Given records |
-- ==== Sys2Proof/Config.lean ====
section
/-! DEFINITION. What one implementation fixes (00_scope.md R8), the steps the agents can take
(20_memory.md R66), and the free values the spec leaves open. -/

namespace Sys2Proof

/-- The one configuration record of the engine, with the defaults of the table of 00_scope.md R8.
Every timing field counts timer ticks. Each field is a parameter: State holds the record, so a
statement about every state holds for every configuration (notes/assumptions/1.md). -/
structure Config where
  /-- `TIMER_BITS` (W): width of TCOUNT. -/
  timerBits : Nat := 16
  /-- The numerator of `TICK_US` (`Config.tickUs`). -/
  tickUsNum : Nat := 1
  /-- The denominator of `TICK_US` (`Config.tickUs`). -/
  tickUsDen : Nat := 1
  /-- `T_START_LOW`: start-signal low hold. -/
  tStartLow : Nat := 25000
  /-- `T_START_HIGH`: start-signal high hold. -/
  tStartHigh : Nat := 30
  /-- `T_RESP`: response-phase timeout bound. -/
  tResp : Nat := 100
  /-- `T_BIT`: per-bit phase timeout bound. -/
  tBit : Nat := 100
  /-- `T_THRESH`: bit-discrimination threshold. -/
  tThresh : Nat := 50
  /-- `MIN_IDLE_US`: the inter-read idle period, a duty of the host; "the engine does not read it".
  A whole number of µs, DESIGN CHOICE (notes/assumptions/16.md). -/
  minIdleUs : Nat := 1000000
  deriving DecidableEq, Repr

/-- `TICK_US`: duration of one tick in µs; the engine itself never converts units (R10). R9 asks only
TICK_US > 0, so a tick may be finer than 1 µs: a fraction of two natural numbers, DESIGN CHOICE
(notes/assumptions/16.md). -/
def Config.tickUs (c : Config) : ℚ := c.tickUsNum / c.tickUsDen

/-- One step of one agent (20_memory.md R66), or a reset from outside (70_reset_and_hazards.md R340).
The command word of a host step is raw: any of the 256 words may arrive on the port. -/
inductive Event
  /-- The host issues one command word (44_host.md R240). -/
  | host (cmd : Byte)
  /-- The engine takes one step of the state machine (41_handshake.md R160). -/
  | engine
  /-- The clock ticks once (40_line.md R127). -/
  | clock
  /-- The sensor sets the level that the next sample in Input mode draws (40_line.md R129). -/
  | sensor (level : Level)
  /-- The block is reset (70_reset_and_hazards.md R340). -/
  | reset
  deriving DecidableEq, Repr, Inhabited

/-- FREE VALUE (40_line.md R129): the level that a sample in Input mode draws where no sensor step
has set one, applied to State's counter of draws. "a free draw in {0, 1}", "under no law". -/
opaque Config.freeLevel : Nat → Level

/-- FREE VALUE (20_memory.md R66): which agent steps next where State's schedule lists none, applied
to State's counter of draws. "in an order the schedule leaves free". -/
opaque Config.freeEvent : Nat → Event

end Sys2Proof
end

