-- ==== Sys2Proof/Machine/Validator.lean ====
section
/-! DEFINITION. The Reading Validator, "combinational: it has no state and takes no step"
(43_validator.md). -/

namespace Sys2Proof.Machine

/-- expected(B) = (B[0] + B[1] + B[2] + B[3]) mod 256 (43_validator.md R220). -/
def expectedChecksum (B : Buffer) : Byte :=
  B.humidityInt + B.humidityFrac + B.tempInt + B.tempFrac

/-- checksumOk(B) = (expected(B) = B[4]) (43_validator.md R220). -/
def checksumOk (B : Buffer) : Bool := expectedChecksum B = B.checksum

/-- The validated outcome, "a function of STATE, ERRK and B" (43_validator.md R221). -/
def cycleResult (s : State) : CycleResult :=
  match s.phase with
  | .done =>
    if checksumOk s.buf then
      .reading s.buf.humidityInt s.buf.humidityFrac s.buf.tempInt s.buf.tempFrac
    else .error .checksumMismatch
  | .failed =>
    match s.errk with
    | .noResponse => .error .noResponse
    | .timeout => .error .timeout
    | .none => .noResult
  | _ => .noResult

end Sys2Proof.Machine
end

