-- ==== Sys2Proof/Machine/Schedule.lean ====
section
/-! DEFINITION. One step of the agent whose turn it is (20_memory.md R66). -/

namespace Sys2Proof.Machine

/-- A host step: decode the word, then run the command or fault (44_host.md R240; 60_exceptions.md
R307: IllegalCommand is decided before any other check). -/
def hostStep (w : Byte) (s : State) : Result :=
  match decode w with
  | .ok i => exec i s
  | .error _ => illegalCommand s

/-- One step of one agent. -/
def runEvent (e : Event) (s : State) : Result :=
  match e with
  | .host w => hostStep w s
  | .engine => .next (engineStep s)
  | .clock => .next (clockStep s)
  | .sensor l => .next (sensorStep l s)
  | .reset => .next (resetStep s)

/-- The next agent's step, under a well-formed configuration; any other "has no run"
(00_scope.md R9). -/
def runNext (s : State) : Result :=
  if s.cfg.wf then runEvent (nextEvent s).1 (nextEvent s).2 else .refused .illFormedConfig

/-- The host's next step issues the word. -/
def issueNext (w : Byte) (s : State) : State := { s with sched := .host w :: s.sched }

end Sys2Proof.Machine
end

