/-- 00_scope.md R9, WF1 to WF6. -/
def Obligations.IllFormedConfigurationHasNoRun : Prop :=
  (∀ s : State,
    ((18000 : ℚ) ≤ s.cfg.tStartLow * s.cfg.tickUs ∧
      (20 : ℚ) ≤ s.cfg.tStartHigh * s.cfg.tickUs ∧ s.cfg.tStartHigh * s.cfg.tickUs ≤ (40 : ℚ) ∧
      s.cfg.tThresh < s.cfg.tBit ∧
      max s.cfg.tResp s.cfg.tBit < 2 ^ s.cfg.timerBits - 1 ∧
      max s.cfg.tStartLow s.cfg.tStartHigh ≤ 2 ^ s.cfg.timerBits - 1 ∧
      0 < s.cfg.tickUs ∧ 1 ≤ s.cfg.timerBits → ∃ t, step s = .next t) ∧
    (¬ ((18000 : ℚ) ≤ s.cfg.tStartLow * s.cfg.tickUs ∧
      (20 : ℚ) ≤ s.cfg.tStartHigh * s.cfg.tickUs ∧ s.cfg.tStartHigh * s.cfg.tickUs ≤ (40 : ℚ) ∧
      s.cfg.tThresh < s.cfg.tBit ∧
      max s.cfg.tResp s.cfg.tBit < 2 ^ s.cfg.timerBits - 1 ∧
      max s.cfg.tStartLow s.cfg.tStartHigh ≤ 2 ^ s.cfg.timerBits - 1 ∧
      0 < s.cfg.tickUs ∧ 1 ≤ s.cfg.timerBits) → step s = .refused .illFormedConfig)) ∧
  (({} : Config).tStartLow = 25000 ∧ ({} : Config).tStartHigh = 30 ∧ ({} : Config).tResp = 100 ∧
    ({} : Config).tBit = 100 ∧ ({} : Config).tThresh = 50 ∧ ({} : Config).tickUs = 1 ∧
    ({} : Config).timerBits = 16 ∧ ({} : Config).wf = true)

/-! ### Encoding -/

/-- 30_encoding.md R93: the operand of each command and its reserved bits. -/
def Obligations.OperandsAreAssembledFromTheWord : Prop :=
  ∀ (w : Byte) (i : Instr), decode w = .ok i ↔
    (w &&& 0xFE#8 = 0x10#8 ∧ i = .setmode (if w.getLsbD 0 then .input else .output)) ∨
    (w &&& 0xFE#8 = 0x20#8 ∧ i = .write (if w.getLsbD 0 then .high else .low)) ∨
    (w = 0x30#8 ∧ i = .read) ∨
    (w = 0x40#8 ∧ i = .rsttmr) ∨
    (w = 0x50#8 ∧ i = .elapsed) ∨
    (w &&& 0xFE#8 = 0x60#8 ∧ i = .tmrctl (w.getLsbD 0)) ∨
    (w = 0x80#8 ∧ i = .start) ∨
    (w = 0x90#8 ∧ i = .rdstat) ∨
    (w &&& 0xFC#8 = 0xA0#8 ∧ i = .rdbyte (w.extractLsb' 0 2)) ∨
    (w = 0xB0#8 ∧ i = .rdfault)

/-- 30_encoding.md R94 and R95: the illegal words, exhaustively, and what each does. -/
def Obligations.IllegalWordsOnlyFault : Prop :=
  (∀ w : Byte,
    (∀ i, decode w ≠ .ok i) ↔
      (opField w ∈ [0x0#4, 0x7#4, 0xC#4, 0xD#4, 0xE#4, 0xF#4] ∨
        w.extractLsb' 0 4 &&& reservedBits w ≠ 0#4)) ∧
  (∀ w : Byte,
    (∀ i, decode w ≠ .ok i) ↔
      (w.toNat ≤ 0x0F ∨ (0x12 ≤ w.toNat ∧ w.toNat ≤ 0x1F) ∨ (0x22 ≤ w.toNat ∧ w.toNat ≤ 0x2F) ∨
        (0x31 ≤ w.toNat ∧ w.toNat ≤ 0x3F) ∨ (0x41 ≤ w.toNat ∧ w.toNat ≤ 0x4F) ∨
        (0x51 ≤ w.toNat ∧ w.toNat ≤ 0x5F) ∨ (0x62 ≤ w.toNat ∧ w.toNat ≤ 0x7F) ∨
        (0x81 ≤ w.toNat ∧ w.toNat ≤ 0x8F) ∨ (0x91 ≤ w.toNat ∧ w.toNat ≤ 0x9F) ∨
        (0xA4 ≤ w.toNat ∧ w.toNat ≤ 0xAF) ∨ 0xB1 ≤ w.toNat)) ∧
  ((List.range 256).filter fun n => (decode (BitVec.ofNat 8 n)).toOption = none).length = 240 ∧
  (∀ (w : Byte) (s : State), (∀ i, decode w ≠ .ok i) →
    runEvent (.host w) s = .next (raiseFault .illegalCommand s))

/-- 95_test_vectors.md V-E-1: the 16 legal words. -/
def Obligations.LegalWordsDecodeToTheirCommands : Prop :=
  [0x10#8, 0x11#8, 0x20#8, 0x21#8, 0x30#8, 0x40#8, 0x50#8, 0x60#8, 0x61#8, 0x80#8, 0x90#8,
    0xA0#8, 0xA1#8, 0xA2#8, 0xA3#8, 0xB0#8].map decode =
  [.ok (.setmode .output), .ok (.setmode .input), .ok (.write .low), .ok (.write .high),
    .ok .read, .ok .rsttmr, .ok .elapsed, .ok (.tmrctl false), .ok (.tmrctl true), .ok .start,
    .ok .rdstat, .ok (.rdbyte 0), .ok (.rdbyte 1), .ok (.rdbyte 2), .ok (.rdbyte 3), .ok .rdfault]

/-- Decoder and encoder are inverse to each other, and exactly the well-formed words decode
(30_encoding.md sections 1 to 4). -/
def Obligations.DecodeAndEncodeAgree : Prop :=
  (∀ i : Instr, decode (encode i) = .ok i) ∧
  (∀ (w : Byte) (i : Instr), decode w = .ok i → encode i = w) ∧
  (∀ w : Byte, wordWf w = true ↔ ∃ i, encode i = w)

/-! ### The step -/

/-- 44_host.md section 1: a step whose turn is the host's runs the command its word decodes to, at the
state without that turn; so does `withFetchWord`. -/
def Obligations.StepRunsTheDecodedCommand : Prop :=
  (∀ (s : State) (w : Byte) (es : List Event) (i : Instr), s.cfg.wf = true →
    s.sched = .host w :: es → decode w = .ok i → step s = exec i { s with sched := es }) ∧
  (∀ (s : State) (n : Nat) (i : Instr), s.cfg.wf = true → n < 256 →
    decodeTableWord 8 n = some i → step (s.withFetchWord 8 n) = exec i s)

/-- 20_memory.md R66: whatever agent's step is scheduled first runs, in one step, at the state without
that turn; with nothing scheduled a free draw decides, so every step of every agent is considered. -/
def Obligations.ScheduledAgentStepsNext : Prop :=
  (∀ (s : State) (e : Event) (es : List Event), s.cfg.wf = true → s.sched = e :: es →
    step s = runEvent e { s with sched := es }) ∧
  (∀ s : State, s.cfg.wf = true → s.sched = [] →
    step s = runEvent (Config.freeEvent s.free) { s with free := s.free + 1 })

/-- 44_host.md section 1: every command, and every word on the port, completes in its own step in
every state; nothing is queued, and no command writes the configuration. -/
def Obligations.EveryCommandCompletesInItsOwnStep : Prop :=
  (∀ (i : Instr) (s : State), ∃ t, exec i s = .next t ∧ t.sched = s.sched ∧ t.cfg = s.cfg) ∧
  (∀ (w : Byte) (s : State), ∃ t, runEvent (.host w) s = .next t ∧ t.sched = s.sched ∧ t.cfg = s.cfg)

/-! ### The line commands -/

/-- 40_line.md R121. -/
def Obligations.SetmodeSwitchesTheDirection : Prop :=
  decode 0x10#8 = .ok (.setmode .output) ∧ decode 0x11#8 = .ok (.setmode .input) ∧
  ∀ (m : Mode) (s : State),
    (busy s = false → exec (.setmode m) s = .next { s with mode := m, resp := none }) ∧
    (busy s = true → exec (.setmode m) s = .next (raiseFault .lineOwnedByDriver s)) ∧
    (∀ t, busy s = false → exec (.setmode m) s = .next t →
      (m = .output → pin t = s.latch) ∧
      ∀ l u, m = .input → runEvent (.sensor l) t = .next u → pin u = l) ∧
    (∀ w : Byte, opField w = 0x1#4 → w.extractLsb' 1 3 ≠ 0#3 →
      runEvent (.host w) s = .next (raiseFault .illegalCommand s))

/-- 40_line.md R122. -/
def Obligations.WriteSetsTheLatchInOutputMode : Prop :=
  decode 0x20#8 = .ok (.write .low) ∧ decode 0x21#8 = .ok (.write .high) ∧
  ∀ (v : Level) (s : State),
    (busy s = false → s.mode = .output →
      exec (.write v) s = .next { s with latch := v, resp := none }) ∧
    (busy s = false → s.mode = .input →
      exec (.write v) s = .next (raiseFault .writeInInputMode s)) ∧
    (busy s = true → exec (.write v) s = .next (raiseFault .lineOwnedByDriver s)) ∧
    (∀ w : Byte, opField w = 0x2#4 → w.extractLsb' 1 3 ≠ 0#3 →
      runEvent (.host w) s = .next (raiseFault .illegalCommand s))

/-- 40_line.md R123: in Output mode the latch, in Input mode the sensor's level for this sample, or a
free level, and then the next sample is a fresh draw. How a draw is held until it is sampled is the
model's choice (notes/assumptions/6.md). -/
def Obligations.ReadReturnsTheSensedLevel : Prop :=
  decode 0x30#8 = .ok .read ∧
  ∀ s : State,
    (busy s = false → s.mode = .output →
      exec .read s = .next { s with resp := some (.level s.latch) }) ∧
    (∀ l, busy s = false → s.mode = .input → s.drive = some l →
      exec .read s = .next { s with resp := some (.level l), drive := none }) ∧
    (busy s = false → s.mode = .input → s.drive = none →
      exec .read s =
        .next { s with resp := some (.level (Config.freeLevel s.free)), free := s.free + 1 }) ∧
    (busy s = true → exec .read s = .next (raiseFault .lineOwnedByDriver s))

The problem |
Across the entries above, work out how many lines include the string "humidityFrac", and report only that figure.

Your response |
2